The Port of Tarragona is a major port in Catalonia, Spain, constituting one of the ports of general interest of the State-owned port management company Puertos del Estado (PdE). It is operated by the Port Authority of Tarragona (Autoritat Portuària de Tarragona). It lies near the mouth of the Francolí river, in Tarragona.

== History ==
Romans built a port in Tarraco, which declined in Late Antiquity. During the Islamic era the city was reduced to a minor settlement or military garrison which was eventually forsaken by the 10th century. The early mention to the port in the 11th century attests the city's seafaring character after the Christian conquest. After the Reapers' War, Tarragona ceded its status as the second exporting port of Catalonia to the neighboring port of Salou.
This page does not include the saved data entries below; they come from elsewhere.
/-- Settles O49: `report` is the buffer's word where it is valid, which END makes it and the start of a poll ends. -/
theorem portOutputsShowTheBlock : Obligations.PortOutputsShowTheBlock := by
  unfold Obligations.PortOutputsShowTheBlock
  refine ⟨fun s => ⟨rfl, rfl, rfl⟩, fun s => State.outputs_report_of_not_valid,
    fun s b0 b1 b2 b3 hb hend hbytes => ?word, fun s => ⟨_, exec_endPoll s, State.outputs_report_afterEnd⟩,
    fun s => State.outputs_report_of_not_valid (.inl rfl)⟩
  case word => rw [State.outputs_report_of_valid hb hend, State.reportWord_of_reportBytes hbytes]

/-! ### One cycle of the input pins -/

theorem andThen_next_right (o : Out) : andThen o .next = o := by cases o <;> rfl

theorem startPoll_of_not_cfg {s : State} (hc : s.cfg = false) : startPoll s = .refused .notConfigured := by
  rw [startPoll, cfgTest_of_not_cfg hc, guarded_some]

theorem startPoll_of_busy {s : State} (hc : s.cfg = true) (hb : s.busy = true) : startPoll s = .refused .busy :=
  guarded_cfg_busy_of_busy _ hc hb

section
variable (m : PinMap) (vs : List Level) (tick : Bool) (s : State)

/-! What the inputs ask for (10_state.md R44). -/

theorem portOperation_configureGo (waiting : Bool) :
    portOperation m ⟨vs, true, false, tick⟩ waiting s = exec (.configure m) s := andThen_next_right _

theorem portOperation_pollGo (waiting : Bool) :
    portOperation m ⟨vs, false, true, tick⟩ waiting s = startPoll s := rfl

theorem portOperation_quiet_of_busy (hb : s.busy = true) :
    portOperation m ⟨vs, false, false, tick⟩ false s = sequencerStep s := by
  simp [portOperation, hb]

theorem portOperation_quiet_of_idle (waiting : Bool) (hb : s.busy = false) :
    portOperation m ⟨vs, false, false, tick⟩ waiting s = .next s := by
  simp [portOperation, hb]

end

section
variable {m : PinMap} {i : PortInputs} {s : State} (hm : s.refused = false)
include hm

/-- With no WAIT passing a cycle performs its operation, and what this adds to `t` is still to pass. -/
theorem PortBlock.cycle_of_next {u : State} (h : portOperation m i false (s.withDataIn i.dataIn) = .next u) :
    PortBlock.cycle m i ⟨s, 0⟩ = .next ⟨u, u.t - s.t⟩ := by
  simp [PortBlock.cycle, hm, h, ticksAfter]

/-- An operation that adds nothing to `t` leaves no time to pass. -/
theorem PortBlock.cycle_of_next_of_t_eq {u : State} (h : portOperation m i false (s.withDataIn i.dataIn) = .next u)
    (ht : u.t = s.t) : PortBlock.cycle m i ⟨s, 0⟩ = .next ⟨u, 0⟩ := by
  rw [PortBlock.cycle_of_next hm h, ht, Nat.sub_self]

theorem PortBlock.cycle_of_refused {r : Refusal}
    (h : portOperation m i false (s.withDataIn i.dataIn) = .refused r) :
    PortBlock.cycle m i ⟨s, 0⟩ = .refused r := by
  simp [PortBlock.cycle, hm, h]

end

/-- Settles O50: each cycle's operation, and the time it adds. -/
theorem portInputsDriveTheOperations : Obligations.PortInputsDriveTheOperations := by
  unfold Obligations.PortInputsDriveTheOperations
  intro m vs tick s hm
  refine ⟨fun u hu => ?configure, fun hc => ?reconfigure, fun hc hb => ?poll, fun hc => ?pollNotConfigured,
    fun hc hb => ?pollBusy, fun u hb hu => ?word, fun hb => ?idle⟩
  case configure =>
    obtain ⟨-, rfl⟩ := exec_answers hu
    exact PortBlock.cycle_of_next_of_t_eq hm ((portOperation_configureGo ..).trans hu) rfl
  case reconfigure =>
    exact PortBlock.cycle_of_refused hm ((portOperation_configureGo ..).trans (exec_configure_of_cfg m hc))
  case poll =>
    exact PortBlock.cycle_of_next_of_t_eq hm
      ((portOperation_pollGo ..).trans (startPoll_eq_next.2 ⟨hc, hb, rfl⟩)) rfl
  case pollNotConfigured =>
    exact PortBlock.cycle_of_refused hm ((portOperation_pollGo ..).trans (startPoll_of_not_cfg hc))
  case pollBusy => exact PortBlock.cycle_of_refused hm ((portOperation_pollGo ..).trans (startPoll_of_busy hc hb))
  case word =>
    rw [step_of_busy (s := s.withDataIn vs) hm hb] at hu
    exact PortBlock.cycle_of_next hm ((portOperation_quiet_of_busy m vs tick (s.withDataIn vs) hb).trans hu)
  case idle => exact PortBlock.cycle_of_next_of_t_eq hm (portOperation_quiet_of_idle _ _ _ _ _ hb) rfl

/-! ### Cycles while a WAIT passes -/

/-- While the ticks do not make the count whole, quiet cycles count them off and perform nothing. -/
theorem PortBlock.run_waiting (m : PinMap) (ins : List PortInputs) {p : PortBlock} (hm : p.state.refused = false)
    (hq : ∀ i ∈ ins, i.quiet = true) (ht : ins.countP (·.unitTick) < p.ticks) :
    ∃ q, PortBlock.run m ins p = .next q ∧ q.ticks = p.ticks - ins.countP (·.unitTick) ∧
      q.state = { p.state with data := q.state.data, env := q.state.env } := by
  induction ins generalizing p with
  | nil => exact ⟨p, rfl, rfl, rfl⟩
  | cons i ins ih =>
    obtain ⟨hqi, hqs⟩ := List.forall_mem_cons.1 hq
    have hcount : (i :: ins).countP (·.unitTick) = ins.countP (·.unitTick) + i.unitTick.toNat := by
      rw [List.countP_cons]; cases i.unitTick <;> rfl
    rw [hcount] at ht ⊢
    have hcycle := PortBlock.cycle_waiting (m := m) hm hqi (by omega)
    obtain ⟨q, hrun, hticks, hstate⟩ :=
      ih (p := ⟨p.state.withDataIn i.dataIn, p.ticks - i.unitTick.toNat⟩) hm hqs (by simp only; omega)
    refine ⟨q, ?_, by simp only at hticks; omega, hstate⟩
    simp only [PortBlock.run, hcycle, hrun]

/-- Settles O51: the quiet cycles before the last tick leave one time-unit to pass, which that tick ends. -/
theorem waitConsumesItsUnitTicks : Obligations.WaitConsumesItsUnitTicks := by
  unfold Obligations.WaitConsumesItsUnitTicks
  refine fun m ins p hm hq => ⟨PortBlock.run_waiting m ins hm hq, fun i hqi hti hcount => ?last⟩
  case last =>
    obtain ⟨q, hrun, hticks, hstate⟩ := PortBlock.run_waiting m ins hm hq (by omega)
    have hmq : q.state.refused = false := by rw [hstate]; exact hm
    have hcycle := PortBlock.cycle_waiting (m := m) hmq hqi (by omega)
    refine ⟨⟨q.state.withDataIn i.dataIn, 0⟩, ?_, rfl, ?_⟩
    · rw [PortBlock.run_append _ hrun]
      simp only [PortBlock.run, hcycle, hti, Bool.toNat_true, Host.Outcome.next.injEq, PortBlock.mk.injEq, true_and]
      omega
    · rw [hstate]; rfl

end Sys2Proof.Machine
end

section
/-! SUPPORT. Power-on, which micro-operation or call a step performs, and CONFIGURE, WAIT and TOGGLE in their settings
(10_state.md section 8, 40_gpio_line_driver.md sections 1 and 2, 41_shift_register_poller.md section 1). -/

namespace Sys2Proof.Machine

/-- Settles O1: field by field. -/
theorem powerOnValuesOfTheSpec : Obligations.PowerOnValuesOfTheSpec := by
  unfold Obligations.PowerOnValuesOfTheSpec
  exact ⟨rfl, rfl, rfl, rfl, rfl, rfl⟩

/-! ### The step -/

section
variable {s : State} (hm : s.refused = false)
include hm

theorem step_of_fetch {i : Instr} (hb : s.busy = true) (h : s.fetch = .instr i) : step s = exec i s := by
  rw [step_of_busy hm hb, sequencerStep_eq_exec h]

theorem step_of_fetch_reserved {w : Byte} (hb : s.busy = true) (h : s.fetch = .reserved w) :
    step s = .refused .illegalMicroOp := by
  rw [step_of_busy hm hb, sequencerStep, h]

theorem step_of_call {i : Instr} {rest : List Instr} (hb : s.busy = false) (h : s.calls = i :: rest) :
    step s = if admitted i then exec i s.popCall else .refused .notACall := by
  simp [step, hm, hb, h]

theorem step_of_no_call (hb : s.busy = false) (h : s.calls = []) : step s = .next s := by
  simp [step, hm, hb, h]

end

/-- Settles O2: a busy block's step is the sequencer's. -/
theorem stepRunsTheFetchedMicroOp : Obligations.StepRunsTheFetchedMicroOp := by
  unfold Obligations.StepRunsTheFetchedMicroOp
  exact fun s hm hb => ⟨fun _ => step_of_fetch hm hb, fun _ => step_of_fetch_reserved hm hb⟩

/-- Settles O3: by the head of the host's list. -/
theorem stepRunsTheNextHostCall : Obligations.StepRunsTheNextHostCall := by
  unfold Obligations.StepRunsTheNextHostCall
  refine fun s hm hb => ⟨fun i rest h hi => ?admitted, fun i rest h hi => ?notACall, step_of_no_call hm hb⟩
  case admitted => rw [step_of_call hm hb h, if_pos hi, State.popCall, h]; rfl
  case notACall => rw [step_of_call hm hb h, hi]; rfl

/-! ### CONFIGURE -/

/-- Settles O9: CONFIGURE's answer in an unconfigured and in a configured state. -/
theorem configureInitialisesTheLinesOnce : Obligations.ConfigureInitialisesTheLinesOnce := by
  unfold Obligations.ConfigureInitialisesTheLinesOnce
  exact fun m s => ⟨fun hc => ⟨_, exec_configure_of_not_cfg m hc, by simp, rfl⟩, exec_configure_of_cfg m⟩

section
variable {s : State}

/-! ### WAIT -/

theorem exec_wait_micro (n : Nat) : exec (.wait .micro n) s = .next (s.afterWt n) := rfl

theorem exec_wait_direct_of_idle (n : Nat) (hc : s.cfg = true) (hb : s.busy = false) :
    exec (.wait .direct n) s = .next ((s.addTime n).emit (.wt n)) :=
  guarded_cfg_busy_of_admitted (c := .direct) _ hc (busyTest_of_idle hb)

theorem exec_wait_direct_of_not_cfg (n : Nat) (hc : s.cfg = false) :
    exec (.wait .direct n) s = .refused .notConfigured := by
  simp [exec, execWait, cfgTest_of_not_cfg hc]

theorem exec_wait_direct_of_busy (n : Nat) (hc : s.cfg = true) (hb : s.busy = true) :
    exec (.wait .direct n) s = .refused .busy :=
  guarded_cfg_busy_of_busy _ hc hb

theorem encode_wait_micro {n : Nat} (hn : n < 16) : encode (.wait .micro n) = some (0x30#8 ||| BitVec.ofNat 8 n) := by
  revert n; decide

end

/-- Settles O12: WAIT's answer in each setting, configured and not, and its word. -/
theorem waitAddsItsCountToTime : Obligations.WaitAddsItsCountToTime := by
  unfold Obligations.WaitAddsItsCountToTime
  exact fun s n => ⟨fun _ => exec_wait_micro n, exec_wait_direct_of_idle n, exec_wait_direct_of_not_cfg n,
    exec_wait_direct_of_busy n, encode_wait_micro⟩

section
variable {s : State}

/-! ### TOGGLE, through its parts -/

theorem exec_toggle_eq (c : Setting) : exec (.toggle c) s =
    andThen (exec (.setclk c .high) s) fun s1 =>
    andThen (exec (.wait c Config.tPulse) s1) fun s2 => exec (.setclk c .low) s2 := rfl

theorem exec_toggle_direct_of_idle (hc : s.cfg = true) (hb : s.busy = false) :
    exec (.toggle .direct) s = .next { s with
      clock := .low, t := s.t + Config.tPulse, tr := s.tr ++ pulseEvents } := by
  refine andThen_eq_next.2 ⟨_, exec_setclk_of_cfg .direct _ hc hb, andThen_eq_next.2 ⟨_,
    exec_wait_direct_of_idle _ hc hb, (exec_setclk_of_cfg .direct .low ?cfg ?idle).trans ?_⟩⟩
  case cfg => exact hc
  case idle => exact hb
  simp [State.driveClock, State.emit, State.addTime, pulseEvents]

theorem exec_toggle_micro_of_cfg (hc : s.cfg = true) : exec (.toggle .micro) s = .next s.afterPulse :=
  andThen_eq_next.2 ⟨_, exec_setclk_micro_of_cfg _ hc, andThen_eq_next.2 ⟨_, exec_wait_micro _,
    exec_setclk_micro_of_cfg _ hc⟩⟩

/-- TOGGLE is refused as its first SETCLK is. -/
theorem exec_toggle_of_refused {c : Setting} {r : Refusal} (h : exec (.setclk c .high) s = .refused r) :
    exec (.toggle c) s = .refused r := by
  rw [exec_toggle_eq, h, andThen_refused]

end

/-- Settles O14: the three parts in turn, in each setting, and the words they are. -/
theorem toggleIsOnePulse : Obligations.ToggleIsOnePulse := by
  unfold Obligations.ToggleIsOnePulse
  refine fun s => ⟨exec_toggle_direct_of_idle, fun hc _ => ?micro,
    fun hc c => exec_toggle_of_refused (exec_setclk_of_not_cfg c _ hc),
    fun hc hb => exec_toggle_of_refused (exec_setclk_direct_of_busy _ hc hb), rfl⟩
  case micro => rw [exec_toggle_micro_of_cfg hc, State.afterPulse_eq]; rfl

/-! ### The refusals -/

section
variable {s : State}

theorem exec_poll_of_refused {r : Refusal} (h : runPoll s = .refused r) : exec .poll s = .refused r := by
  rw [exec, execPoll, h, andThen_refused]

theorem exec_sampleInstr_of_not_cfg (p : Fin 12) (hc : s.cfg = false) :
    exec (sampleInstr p) s = .refused .notConfigured := by
  rw [exec_sampleInstr, sampleAt, cfgTest_of_not_cfg hc, guarded_some]

end

/-- Settles O38: each operation's first test is that of `cfg`, a poll's, a TOGGLE's and a SAMPLE's among them. -/
theorem unconfiguredBlockRefuses : Obligations.UnconfiguredBlockRefuses := by
  unfold Obligations.UnconfiguredBlockRefuses
  refine fun s hc => ⟨fun c v => exec_setclk_of_not_cfg c v hc, fun c v => exec_setlat_of_not_cfg c v hc,
    fun c => exec_toggle_of_refused (exec_setclk_of_not_cfg c _ hc), fun n => exec_wait_direct_of_not_cfg n hc,
    exec_readdata_of_not_cfg hc, exec_poll_of_refused (runPoll_of_not_cfg hc),
    exec_onCreateReport_of_refused (runPoll_of_not_cfg hc), fun i hi => ?sample⟩
  case sample =>
    obtain ⟨p, rfl⟩ : ∃ p, i = sampleInstr p := by revert i; decide
    exact exec_sampleInstr_of_not_cfg p hc

/-- Settles O39: each operation tests `busy` once `cfg` is true, a poll and a TOGGLE among them. -/
theorem busyBlockRefusesASecondCaller : Obligations.BusyBlockRefusesASecondCaller := by
  unfold Obligations.BusyBlockRefusesASecondCaller
  exact fun s hc hb => ⟨fun v => exec_setclk_direct_of_busy v hc hb, fun v => exec_setlat_direct_of_busy v hc hb,
    fun n => exec_wait_direct_of_busy n hc hb, exec_toggle_of_refused (exec_setclk_direct_of_busy _ hc hb),
    exec_readdata_of_busy hc hb, exec_poll_of_refused (runPoll_of_busy hc hb),
    exec_onCreateReport_of_refused (runPoll_of_busy hc hb)⟩

end Sys2Proof.Machine
end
Works for a new port started in 1790. Mason workers included prisoners drafted from the Prison of Cartagena, as well as workers from Barcelona, Zaragoza, Burgos, Madrid, and Ceuta. Up until the late 19th century, the remains of the Roman jetty entailed an obstacle in the harbour. The port's traffic grew considerably in the 1960s and 1970s because of the development of the petrochemical industry nearby. By 2024, it ranked as the most relevant port in Spain in terms of agricultural products, and it is also notable for its role in the petrochemical industry, coal, and cars, while it ranks as the top fishing port in Catalonia.